Three thunderstorms rolled through our campsite that night, one right after the other, and sleep was scarce. The next day dawned sunny and clear, with no sign of a storm, so we loaded the canoes and set off down the river. I quickly became engrossed in watching the scenery. I was mentally patting myself on the back for managing to shoot decent pictures one-handed from a moving boat, when there was a brilliant flash and a low rumble echoed down the river. The four of us looked at the black clouds that had appeared out of nowhere, glanced down at our metal canoes, and paddled for shore.

We rode out that fourth storm in the shelter of a nearby ravine, dodging hailstones and alert for the flash flood that could come ripping down the streambed at any time. After the wind, rain, and noise subsided, we made our way through ankle-deep mud back to where we had beached the canoes and pushed back out onto the river. Twenty-two miles and a stiff headwind later, we finally reached base camp.

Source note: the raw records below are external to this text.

-- ==== Sys2Proof/Machine/State.lean ====
section
/-!
DEFINITION. The whole state of the block as plain data, its reset value, and the closed lists of faults and refusals.
-/

namespace Sys2Proof.Machine

/-- Reasons the block stops with a fault. -/
inductive Fault where
  /-- Raised by no meaning: the manual gives every step of the table an effect; kept so that the type is inhabited (safe). -/
  | none
deriving DecidableEq, Repr, Inhabited

/-- Reasons a command is turned away without a meaning. -/
inductive Refusal where
  /-- Raised by an arm of the dispatcher whose command has no meaning yet (safe). -/
  | notModelled (mnemonic : String)
deriving DecidableEq, Repr, Inhabited
/-- The state of one GB7240 module, with the queue of the commands that wait. -/
structure State where
  pending : List Instr
  out : List Out
  ident : Ident
  pins : Pins
  ctl : Ctl
  time : TimeSt
  img : Img
  cyc : CycSt
  n0 : CpSt
  n1 : CpSt
  mpu : Mpu
  dma : DmaSt
  evf : EvfSt
  can0 : CanSt
  can1 : CanSt
  bell : BellSt
  streams : List (Nat × StreamSt)
  chans : List (Nat × ChSt)
  loops : List (Nat × LoopSt)
  pair : PairSt
  net : NetSt
  dict : DictSt
  log : LogSt
  dist : DistSt
  field : FieldSt
  integ : IntegSt
  boot : BootSt
deriving DecidableEq, Repr, Inhabited

/-- State right after reset. -/
def State.reset : State where
  pending := []
  out := []
  ident := Ident.reset
  pins := Pins.reset
  ctl := Ctl.reset
  time := TimeSt.reset
  img := Img.reset
  cyc := CycSt.reset
  n0 := CpSt.reset
  n1 := CpSt.reset
  mpu := Mpu.reset
  dma := DmaSt.reset
  evf := EvfSt.reset
  can0 := CanSt.reset
  can1 := CanSt.reset
  bell := BellSt.reset
  streams := []
  chans := []
  loops := []
  pair := PairSt.reset
  net := NetSt.reset
  dict := DictSt.reset
  log := LogSt.reset
  dist := DistSt.reset
  field := FieldSt.reset
  integ := IntegSt.reset
  boot := BootSt.reset

end Sys2Proof.Machine
end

Over the next twenty-four hours, I learned that you've never experienced a thunderstorm until you've camped through one. And I'm not talking car camping, where all it takes is a quick exit and a short sprint to reach the safety of rubber tires and four-wheel drive (I'll admit I ended up in the back seat of our Pathfinder that first night.). I mean really camping, with little to no sign of civilization and where the only shelter you have available is either a thin-walled backpacking tent or the nearest ravine. You learn to truly appreciate the power of what you're living through. You are seeing and hearing the air you breathe being explosively torn apart -- a single thunderstorm can pack an energetic punch larger than a nuclear warhead. I never expected to feel so small, but sitting in my tent and listening to the wind tear at the guy-lines, I felt as microscopic as the fossils I've been studying.